Barnett Tracie A, Ghenadenik Adrian E, Van Hulst Andraea, Contreras Gisele, Kestens Yan, Chaix Basile, Cloutier Marie-Soleil, Henderson Melanie
Department of Family Medicine, McGill University, Montreal, QC, Canada.
Centre de recherche du CHU Sainte-Justine, Montreal, QC, Canada.
Int J Obes (Lond). 2022 Mar;46(3):588-596. doi: 10.1038/s41366-021-01010-1. Epub 2021 Nov 30.
BACKGROUND/OBJECTIVES: Neighborhoods are complex, multidimensional systems. However, the interrelation between multiple neighborhood dimensions is seldom considered in relation to youth adiposity. We created a neighborhood typology using a range of built environment features and examined its association with adiposity in youth.
SUBJECTS/METHODS: Analyses are based on data from the QUALITY cohort, an ongoing study on the natural history of obesity in Quebec youth with a history of parental obesity. Adiposity was measured at baseline (8-10 years) and follow up, ~8 years later. Neighborhood features were measured at baseline through in-person neighborhood assessments and geocoded administrative data and were summarized using principal components analysis. Neighborhood types were identified using cluster analysis. Associations between neighborhood types and adiposity were examined using multivariable linear regressions.

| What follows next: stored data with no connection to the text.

-- ==== Sys2Proof/Safety.lean ====
section
/-! DEFINITION. The terms in which claims about the part are stated: a request that waits and what its service leaves, what of a
record the part's own operation never writes, and the invariants that every command keeps. -/
namespace Sys2Proof.Machine

/-! ### Requests -/

/-- The kind value of a command that is a request of the control port (R210). -/
def requestKind : Instr → Option Byte
  | .insert => some 0x10#8
  | .amend => some 0x11#8
  | .move => some 0x12#8
  | .float => some 0x13#8
  | .restore => some 0x14#8
  | .kill => some 0x15#8
  | .retire => some 0x16#8
  | .addel => some 0x18#8
  | .setel => some 0x19#8
  | .delel => some 0x1A#8
  | .stamp => some 0x1B#8
  | .scan => some 0x1C#8
  | .getitem => some 0x20#8
  | .getel => some 0x21#8
  | .list => some 0x22#8
  | .timing => some 0x23#8
  | .rate => some 0x30#8
  | .refcfg => some 0x31#8
  | .clockset => some 0x32#8
  | .clockread => some 0x33#8
  | .hardout => some 0x38#8
  | .subst => some 0x39#8
  | .start => some 0x40#8
  | .stop => some 0x41#8
  | .take => some 0x42#8
  | .hold => some 0x43#8
  | .resume => some 0x44#8
  | .lanecfg => some 0x45#8
  | .clearlane => some 0x46#8
  | .map => some 0x50#8
  | .side => some 0x51#8
  | .portcfg => some 0x58#8
  | .porten => some 0x59#8
  | .portreset => some 0x5A#8
  | .station => some 0x60#8
  | .call => some 0x61#8
  | .answer => some 0x62#8
  | .thresh => some 0x68#8
  | .actions => some 0x69#8
  | .condread => some 0x6A#8
  | .attncfg => some 0x70#8
  | _ => none

/-- A request of the kind `kind` stands at the head of the request queue under the tag `tag`, with the payload `payload` and the
requests `rest` behind it, and the response queue has room for its response (R203, R204). -/
def State.Asks (s : State) (kind tag : Byte) (payload : List Byte) (rest : List Request) : Prop :=
  s.ctl.responses.length < 4 ∧
    ∃ length : Byte, length.toNat ≤ 60 ∧ s.ctl.requests = { kind, tag, length, payload } :: rest

/-- The part as a command finds it, with nothing driven yet on its output pins. -/
def State.begun (s : State) : Dev := s.quiet.dev

/-- What the service of the request at the head leaves: the requests behind it, the part `d`, and the response with its tag, status
and payload behind those that waited (R204); a pulse that has come due begins (R206). -/
def State.replied (s : State) (rest : List Request) (tag : Byte) (d : Dev) (status : Status) (payload : List Byte) : State :=
  State.drivePulse { s with
    dev := d
    ctl := { s.ctl with
      requests := rest
      responses := s.ctl.responses ++ [{ tag, status := BitVec.ofNat 8 status.code, payload }] } }

/-- A key that a request may name as a place in a lane's order: 0, or that of an ORDER item of the lane (R47, R51, R52). -/
def Store.standsIn (s : Store) (l : Fin 4) (k : Nat) : Prop :=
  k = 0 ∨ ∃ it, s.item? k = some it ∧ it.lane = l ∧ it.place = .order

/-! ### What the part's own operation never writes -/

/-- An item with its operating fields, but for the disposition, at the values of an insertion (R10, R21): what is left is what only
the host's edits write (R18), the records the item and its elements stand on, and the disposition. -/
def Item.content (it : Item) : Item :=
  { it with
    state := .pending, elements := it.elements.map Element.renew, start := none, actual := none, effPlanned := none
    proposed := false }

/-- An item but for its state and the operating fields of its elements: what else of it an edit leaves in place (R15, R18, R21). -/
def Item.record (it : Item) : Item := { it with state := .pending, elements := it.elements.map Element.renew }

/-- The records of the items in use, but for their states and the operating fields of their elements. -/
def Store.records (s : Store) : List Item := s.items.map Item.record

/-- The contents of the items in use. -/
def Store.contents (s : Store) : List Item := s.items.map Item.content

/-- A lane record without the lists that its working fills and empties: load list, cue list, fire queue with the pass count, and the
entries of deferred loads. -/
def LaneRec.standing (r : LaneRec) : LaneRec :=
  { r with loadList := [], cueList := [], fireQueue := [], passCount := 0, deferred := [] }

/-- A lane record without what an edit may change in it: its lists, its cursor and NEXT, and GATE with its due point and the state
that follows it, of which only whether the lane is IDLE is left (R8, R22, R97, R112). -/
def LaneRec.kept (r : LaneRec) : LaneRec :=
  { r.standing with
    state := if r.state = .idle then .idle else .standby, cursor := none, next := none, gate := false, gateDue := none }

/-- A port record without what its arbiter moves: FIFOs, priority slot, burst run, window and next seq. -/
def Port.standing (p : Port) : Port :=
  { p with fifos := Tbl.fill 4 [], priority := [], burst := none, window := [], nextSeq := 0 }

/-- A station record without its slots and waiting list. -/
def Station.standing (s : Station) : Station := { s with standby := none, waiting := [], go := none }

/-- A map entry without its active side, claim and waiters. -/
def MapEntry.service (m : MapEntry) : MapEntry := { m with active := .main, claim := none, waiters := [] }

/-- What `w'` keeps of `w` where only the lanes `ls` were acted on: the other lanes, and of every port, station and map entry what
the blocks' working does not write; the timing results, the condition table, the pulse driver and SDO. -/
def World.Keeps (w w' : World) (ls : List (Fin 4)) : Prop :=
  (∀ l, l ∉ ls → (w'.lane l).standing = (w.lane l).standing) ∧
  (∀ p, (w'.ports.get p).standing = (w.ports.get p).standing) ∧
  (∀ st, (w'.stations.get st).standing = (w.stations.get st).standing) ∧
  (∀ d, (w'.map.get d).service = (w.map.get d).service) ∧
  w'.timing = w.timing ∧ w'.monitor = w.monitor ∧ w'.pulse = w.pulse ∧ w'.out.sdo = w.out.sdo

/-- The lane `l` of `w'` has taken `it`, the NEXT item of `w`: it is on air under the cursor with its start and effective planned, the
ORDER item that was on air is DONE or freed by retention, the last take is set, GATE is clear and the state follows the
held-by flags (R15 to R17, R95, R104, R105). -/
def World.Took (e : Env) (w w' : World) (l : Fin 4) (it : Item) : Prop :=
  (w'.lane l).onAir = some it.key ∧ (w'.lane l).cursor = some it.key ∧ (w'.lane l).next ≠ some it.key ∧
  (w'.lane l).lastTake = some e.now ∧ (w'.lane l).gate = false ∧ (w'.lane l).gateDue = none ∧
  (w'.lane l).operator = (w.lane l).operator ∧ (w'.lane l).action = (w.lane l).action ∧
  (it.place = .order → (w'.lane l).state =
    if (w.lane l).operator = true ∨ (w.lane l).action = true then .held else .running) ∧
  (∃ it', w'.item? it.key = some it' ∧ it'.content = it.content ∧ it'.state = .onAir ∧ it'.proposed = false ∧
    it'.start = some { fs := e.ref.fc, label := e.ref.rate.label e.ref.t } ∧
    it'.effPlanned = some (match it.absorber, (w.timing.get l).absorber with
      | none, _ => it.planned
      | some a, some (k, peff) => if k = it.key then peff else max a.min (min a.max it.planned)
      | some a, none => max a.min (min a.max it.planned))) ∧
  (∀ k old old', (w.lane l).onAir = some k → w.item? k = some old → old.place = .order → w'.item? k = some old' →
    old'.state = .done ∧ old'.actual = some (min (old.elapsed e) 1048575) ∧ old'.effPlanned = none) ∧
  w.Keeps w' [l]

/-- The lane `l` of `w'` has put its standby item `it` to air in place of NEXT: the lane is FILLING, the ORDER item that was on air is DONE
or freed by retention, the cursor stays where an item still stands, NEXT is the first included item, the last take is set and GATE
is clear (R15, R97, R109). -/
def World.Filled (e : Env) (w w' : World) (l : Fin 4) (it : Item) : Prop :=
  (w'.lane l).onAir = some it.key ∧ (w'.lane l).state = .filling ∧ (w'.lane l).lastTake = some e.now ∧
  (w'.lane l).gate = false ∧ (w'.lane l).gateDue = none ∧ (w'.lane l).operator = (w.lane l).operator ∧
  (w'.lane l).action = (w.lane l).action ∧
  (∀ k, (w.lane l).cursor = some k → (w'.item? k).isSome → (w'.lane l).cursor = some k) ∧
  (w'.lane l).next = ((w'.store.included l (w'.lane l).cursor).head?).map (·.key) ∧
  (∃ it', w'.item? it.key = some it' ∧ it'.content = it.content ∧ it'.state = .onAir ∧
    it'.start = some { fs := e.ref.fc, label := e.ref.rate.label e.ref.t } ∧ it'.effPlanned = some it.planned) ∧
  (∀ k old old', (w.lane l).onAir = some k → w.item? k = some old → old.place = .order → w'.item? k = some old' →
    old'.state = .done ∧ old'.actual = some (min (old.elapsed e) 1048575) ∧ old'.effPlanned = none) ∧
  w.Keeps w' [l]

/-! ### Invariants -/

/-- The store holds each key once, and its item and element records, in use and free together, are the 512 and the 4,096 records of
its pools, each once (R1, R4). -/
def Store.Ok (s : Store) : Prop :=
  (s.items.map (·.key)).Nodup ∧
  ((s.items.map (·.ref) ++ s.freeItems).map (·.num)).Perm (List.range 512) ∧
  ((s.items.flatMap (fun it => it.elements.map (·.ref)) ++ s.freeElements).map (·.num)).Perm (List.range 4096)

/-- Every item stands in one place: an ORDER item once in the order of its lane, a STANDBY item as the standby item of its lane, and
nothing else stands there (R5, R6, R7). -/
def Store.Placed (s : Store) : Prop :=
  (∀ l, (s.orders.get l).Nodup) ∧
  (∀ l k, k ∈ s.orders.get l ↔ ∃ it ∈ s.items, it.key = k ∧ it.lane = l ∧ it.place = .order) ∧
  (∀ l k, s.standbys.get l = some k ↔ ∃ it ∈ s.items, it.key = k ∧ it.lane = l ∧ it.place = .standby)

/-- A port record holds no more than its queues have room for, with the seqs of its window distinct (R159, R165); a port that is not
IN_SERVICE holds no lane message and one that is FAULTED at most one PROBE (R162, R163, R169); a DOWN port holds nothing
(R174); the probe start is present in FAULTED alone (R159). -/
def Port.Ok (p : Port) : Prop :=
  (∀ l, (p.fifos.get l).length ≤ 4) ∧ p.priority.length ≤ 8 ∧ p.window.length ≤ 4 ∧ p.received.length ≤ 4 ∧
  (p.window.map (·.seq)).Nodup ∧
  (p.state ≠ .inService → ∀ l, p.fifos.get l = []) ∧
  (p.state = .inService → CueMsg.probe ∉ p.priority) ∧
  (p.state = .faulted → p.priority = [] ∨ p.priority = [.probe]) ∧
  (p.state = .down → p.priority = [] ∧ p.window = [] ∧ p.received = []) ∧
  (p.probeStart.isSome ↔ p.state = .faulted)

/-- A map entry without a claim has no waiters; a claim has a user, and its holder does not wait; no lane waits twice; an entry that
is not PLAYOUT holds no claim (R141, R146). -/
def MapEntry.Ok (m : MapEntry) : Prop :=
  m.waiters.Nodup ∧ (m.claim = none → m.waiters = []) ∧ (∀ c, m.claim = some c → c.lane ∉ m.waiters ∧ c.users ≠ []) ∧
  (m.cls = .graphics → m.claim = none) ∧ (m.valid = false → m.claim = none)

/-- An IDLE lane has nothing on air, no NEXT and no held-by flag (R95, R96, R116). -/
def LaneRec.Ok (r : LaneRec) : Prop :=
  r.state = .idle →
    r.onAir = none ∧ r.next = none ∧ r.operator = false ∧ r.action = false ∧ r.gate = false ∧ r.gateDue = none

/-- The Reference Unit's counts are in range, its missing-pulse timer runs out of FREE_RUN and its internal source out of LOCKED
alone, the acquisition count fits the state, and a disabled reference is in FREE_RUN (R55 to R60, R65, R67). -/
def RefUnit.Ok (r : RefUnit) : Prop :=
  r.t < r.rate.day ∧ 1 ≤ r.slipCount ∧ r.slipCount ≤ 15 ∧ r.mismatch ≤ 15 ∧
  (r.missingTimer = true ↔ r.state ≠ .freeRun) ∧ (r.internal.isSome ↔ r.state ≠ .locked) ∧
  (r.state = .freeRun → r.acquired = 0) ∧ (r.state = .acquiring → r.acquired ≤ 15) ∧
  (r.state = .locked → r.acquired = 16) ∧ (r.enabled = false → r.state = .freeRun)

/-- Neither queue of the control port holds more than four (R203, R204). -/
def ControlPort.Ok (c : ControlPort) : Prop := c.requests.length ≤ 4 ∧ c.responses.length ≤ 4

end Sys2Proof.Machine
end

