-- ==== Sys2Proof/Certificates/Slice0/Obligations.lean ====
section
/-! DEFINITION. The statements: what each command does, what it leaves, and what every command keeps. Where a request is served, `d`
is the part as the request's own work leaves it; what that makes due is done in the same event (`Dev.settle`), and
SettlingKeepsWhatItDoesNotOwn says what that leaves alone. -/
open Sys2Proof Sys2Proof.Machine

/-! ### The queue of commands and the service of requests -/

/-- A step is the command at the front of the queue, on the queue's rest; with no command waiting the part idles, which is the model's
choice (log 2). -/
def Obligations.StepRunsTheFrontCommand : Prop :=
  (∀ (c : Instr) (rest : List Instr) (s : State), s.pending = c :: rest → step s = exec c { s with pending := rest }) ∧
  (∀ s : State, s.pending = [] → step s = .next s)

/-- Every command answers a next state in every state; none touches the queue of commands, and the levels of the input pins change
only by the commands that are their edges. That a row which the part would not perform there answers next all the same, and that
power-on reset leaves pins and waiting commands, is the model's choice (log 1, 18). -/
def Obligations.EveryCommandAnswersNext : Prop :=
  ∀ (c : Instr) (s : State), ∃ t, exec c s = .next t ∧ t.pending = s.pending ∧
    (match c with
     | .panelTake l => t.pins = s.pins.line l .take true
     | .panelHold l => t.pins = s.pins.line l .hold true
     | .panelLineRelease l line => t.pins = s.pins.line l line false
     | .warmReset => t.pins = { s.pins with reset := true }
     | .resetNRelease => t.pins = { s.pins with reset := false }
     | _ => t.pins = s.pins)

/-- The request at the head is answered once, under its tag, when the response queue has room (R204); a refused one leaves the part as
it was, and so do SCAN and the lookups whatever they answer; a length above 60 is refused with BAD_ARG; a kind that names no
request is answered UNKNOWN. A row whose kind is not the head's does nothing: the model's choice (log 1). -/
def Obligations.RequestsAreAnsweredUnderTheirTag : Prop :=
  (∀ (c : Instr) (k : Byte) (s : State) (r : Request) (rest : List Request), requestKind c = some k →
    s.ctl.requests = r :: rest → r.kind = k → s.ctl.responses.length < 4 →
    ∃ d st payload, exec c s = .next (s.replied rest r.tag d st payload) ∧
      (st ≠ .ok → d = s.begun ∧ payload = []) ∧ (60 < r.length.toNat → st = .badArg) ∧
      (c ∈ [Instr.scan, .getitem, .getel, .list, .timing, .clockread] → d = s.begun)) ∧
  (∀ (s : State) (r : Request) (rest : List Request), s.ctl.requests = r :: rest → s.ctl.responses.length < 4 →
    (∀ c, requestKind c ≠ some r.kind) →
    exec .unknownRequest s = .next (s.replied rest r.tag s.begun .unknown [])) ∧
  (∀ (c : Instr) (k : Byte) (s : State), requestKind c = some k →
    (∀ r rest, s.ctl.requests = r :: rest → r.kind ≠ k ∨ 4 ≤ s.ctl.responses.length) →
    exec c s = .next s.quiet.drivePulse)
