-- ==== Sys2Proof/Laws/State.lean ====
section
/-! SUPPORT. One lemma for each field and each update of the records: what an update leaves and what it writes. All are true by
definition and tagged for `simp`, so that no later proof unfolds a record update. -/
namespace Sys2Proof.Machine
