/-- The answer to a STAMP, and the world that it leaves. -/
theorem State.Asks.stamped {s : State} {tag : Byte} {p : List Byte} {rest : List Request} {c : Content} {l : Fin 4} {run : List Nat}
    {stride offset : Nat} (hs : s.Asks 0x1B#8 tag p rest)
    (heq : let chosen := s.begun.world.store.chosen run stride
      let given := chosen.filter c.givable
      let w := s.begun.world.setStore (s.begun.world.store.copied c offset given)
      stampHandler s.begun p = if given = [] then .ok (.same (c.stampCounts run chosen)) else
        .ok (.done ((s.begun.withWorld w).notice l { Notice.between s.begun.world w l with
          next := ((s.begun.world.store.stamped given).filter (fun x => decide ((s.begun.world.lane l).next = some x.1.key))).map
            (fun x => ElemChange.added ⟨x.1.ref, x.2⟩) }) (fun _ => c.stampCounts run chosen))) :
    let chosen := s.begun.world.store.chosen run stride
    let given := chosen.filter c.givable
    ∃ d : Dev, (exec .stamp s = .next (s.replied rest tag d.settle .ok (c.stampCounts run chosen)) ∨
      (given = [] ∧ d = s.begun ∧ exec .stamp s = .next (s.replied rest tag d .ok (c.stampCounts run chosen)))) ∧
      d.env = s.dev.env ∧
      s.begun.world.Edited l (s.dev.world.lane l).cursor (s.begun.world.store.copied c offset given) d.world := by
  intro chosen given
  by_cases hnone : given = []
  · refine ⟨s.begun, .inr ⟨hnone, rfl, hs.same (heq.trans (if_pos hnone))⟩, rfl, ?_⟩
    rw [hnone]
    exact World.Edited.refl s.begun.world l
  · exact ⟨_, .inl (hs.done (heq.trans (if_neg hnone))), rfl, s.begun.write_edited l _ _⟩

/-- Settles O20: each of the items given a copy is found with it, and the others as they were. -/
theorem stampGivesEachChosenItemACopy : Obligations.StampGivesEachChosenItemACopy := by
  intro s tag p rest q l c above run below S offset stride live chosen fits gated given hs hp hl hq hc hg hok hplaced horder hlen
    hcount hmore hstart hroom
  have hn : (above ++ run ++ below).Nodup := horder ▸ hplaced.1 l
  have hchosen : S.chosen run stride = chosen := everyNth_eq live (by omega) (by simp)
  have hrun := stamp_run hn hlen hmore hstart
  rw [← horder] at hrun
  have hsub : given.Sublist (S.itemsOf run) := by
    have hlive : chosen.Sublist live := hchosen ▸ everyNth_sublist _ _ _
    exact (List.filter_sublist.trans hlive).trans List.filter_sublist
  have hkeys : (given.map (·.key)).Nodup := ((hsub.map _).trans (Store.itemsOf_keys S run)).nodup
    (List.nodup_append.1 (List.nodup_append.1 hn).1).2.1
  have heq := hs.stamped (offset := offset) (stampHandler_eq (d := s.begun) hp hl hq hc hg
    (Store.standsIn_of_run hok hplaced horder hstart) hcount hrun
    (show ((S.chosen run stride).filter c.givable).length ≤ _ from hchosen ▸ hroom))
  dsimp only at heq
  rw [show s.begun.world.store.chosen run (min 8 (max 1 q.stride)) = chosen from hchosen] at heq
  obtain ⟨d, hexec, henv, hed⟩ := heq
  obtain ⟨hlength, horders, hstandbys, hfreeItems, hfreeElements⟩ :=
    Store.stamp_rest c offset (S.stamped given) { S with freeElements := S.freeElements.drop given.length }
  refine ⟨d, _, hexec, rfl, henv, hed.keeps, hed.kept, hed.cursor, ?_,
    fun n it ref hit href => Store.copied_copy hroom hed hkeys hit href
      (Store.mem_itemsOf.1 (hsub.subset (List.mem_of_getElem? hit))).2,
    fun k hk => Store.copied_other hroom hed hkeys hk,
    hed.freeElements.trans hfreeElements, hed.freeItems.trans hfreeItems, hed.orders.trans horders,
    hed.standbys.trans hstandbys⟩
  rw [hed.records, Store.records, List.length_map, Store.records, List.length_map]
  exact hlength
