-- ==== Sys2Proof/Word.lean ====
section
/-! DEFINITION. The unit of the wire: a byte, and the two-byte tile token (00_scope.md R13, 30_encoding.md R67). -/

namespace Sys2Proof

/-- A byte, `0x00`..`0xFF` (R13). -/
abbrev Byte := BitVec 8

/-- A tile token: two consecutive wire bytes, `t0` first on the wire (R67). Any two bytes are a token. -/
structure Token where
  t0 : Byte
  t1 : Byte
  deriving DecidableEq, Repr

end Sys2Proof
end

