-- ==== Sys2Proof/Machine/Reassembler.lean ====
section
/-! DEFINITION. The Part Reassembler (43_part_reassembler.md). -/

namespace Sys2Proof.Machine

/-- The steps R111 to R114 of one part, its index byte `x` and its 20 decoded tiles `g` taken out of the body. -/
def partStep (x : Byte) (g : List TileId) (s : State) : Result State :=
  if x ≠ partIndexByte s.raNext then
    .next (raClear (raise (.outOfSequencePart s.raNext x) s))
  else
    let s1 := { s with raGrid := s.raGrid ++ g }
    if s.raNext = 3 then
      andThen (gridRead s1) (fun grid => .next (raClear (emit (.gridFrame grid) s1)))
    else
      .next { s1 with raNext := s.raNext + 1 }

/-- `PART_RECEIVE(body)` (R109). -/
def partReceive (cfg : Config) (body : List Byte) (s : State) : Result State :=
  match body.drop 40 with
  | [x] => partStep x (tokens cfg body 20) s
  | _ => .fault .frameShort

end Sys2Proof.Machine
end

Five distinct neighborhood types characterized by levels of walkability and traffic-related safety were identified. At ages 8-10 years, children in moderate walkability/low safety neighborhoods had higher BMI Z-scores [β: 0.41 (0.12; 0.71), p = 0.007], fat mass index [β: 1.22 (0.29; 2.16), p = 0.010], waist circumference [β: 4.92 (1.63; 8.21), p = 0.003], and central fat mass percentage [β: 1.60 (0.04; 3.16), p = 0.045] than those residing in moderate walkability/high safety neighborhoods. Attenuated associations were observed between neighborhood types and adiposity 8 years later. Specifically, residents of moderate walkability/low safety neighborhoods had a higher FMI [β: 1.42 (-0.07; 2.90), p = 0.062], and waist circumference [β: 5.04 (-0.26; 10.34), p = 0.062].
Neighborhoods characterized by lower traffic safety appear to be the most obesogenic to children, regardless of other walkability-related features. Policies targeting neighborhood walkability for children may need to prioritize vehicular traffic safety.
背景/目的:社区是复杂的多维度系统。然而,在探讨青少年肥胖问题时,很少考虑多个社区维度之间的相互关系。我们利用一系列建成环境特征创建了一种社区类型,并研究了其与青少年肥胖的关联。
对象/方法:分析基于QUALITY队列研究的数据,该研究是一项正在进行的关于魁北克有父母肥胖史青少年肥胖自然史的研究。在基线时(8至10岁)和大约8年后的随访中测量肥胖情况。通过实地社区评估和地理编码行政数据在基线时测量社区特征,并使用主成分分析进行汇总。使用聚类分析确定社区类型。使用多变量线性回归研究社区类型与肥胖之间的关联。
确定了五种以步行便利性和交通相关安全性水平为特征的不同社区类型。在8至10岁时,居住在中等步行便利性/低安全性社区的儿童比居住在中等步行便利性/高安全性社区的儿童具有更高的BMI Z评分[β:0.41(0.12;0.71),p = 0.007]、脂肪量指数[β:1.22(0.29;2.16),p = 0.010]、腰围[β:4.92(1.63;8.21),p = 0.003]和中心脂肪量百分比[β:1.60(0.04;3.16),p = 0.045]。8年后观察到社区类型与肥胖之间的关联减弱。具体而言,居住在中等步行便利性/低安全性社区的居民具有更高的脂肪量指数[β:1.42(-0.07;2.90),p = 0.062]和腰围[β:5.04(-0.26;10.34),p = 0.062]。
无论其他与步行便利性相关的特征如何,以较低交通安全为特征的社区似乎对儿童致肥胖性最强。针对儿童社区步行便利性的政策可能需要优先考虑车辆交通安全。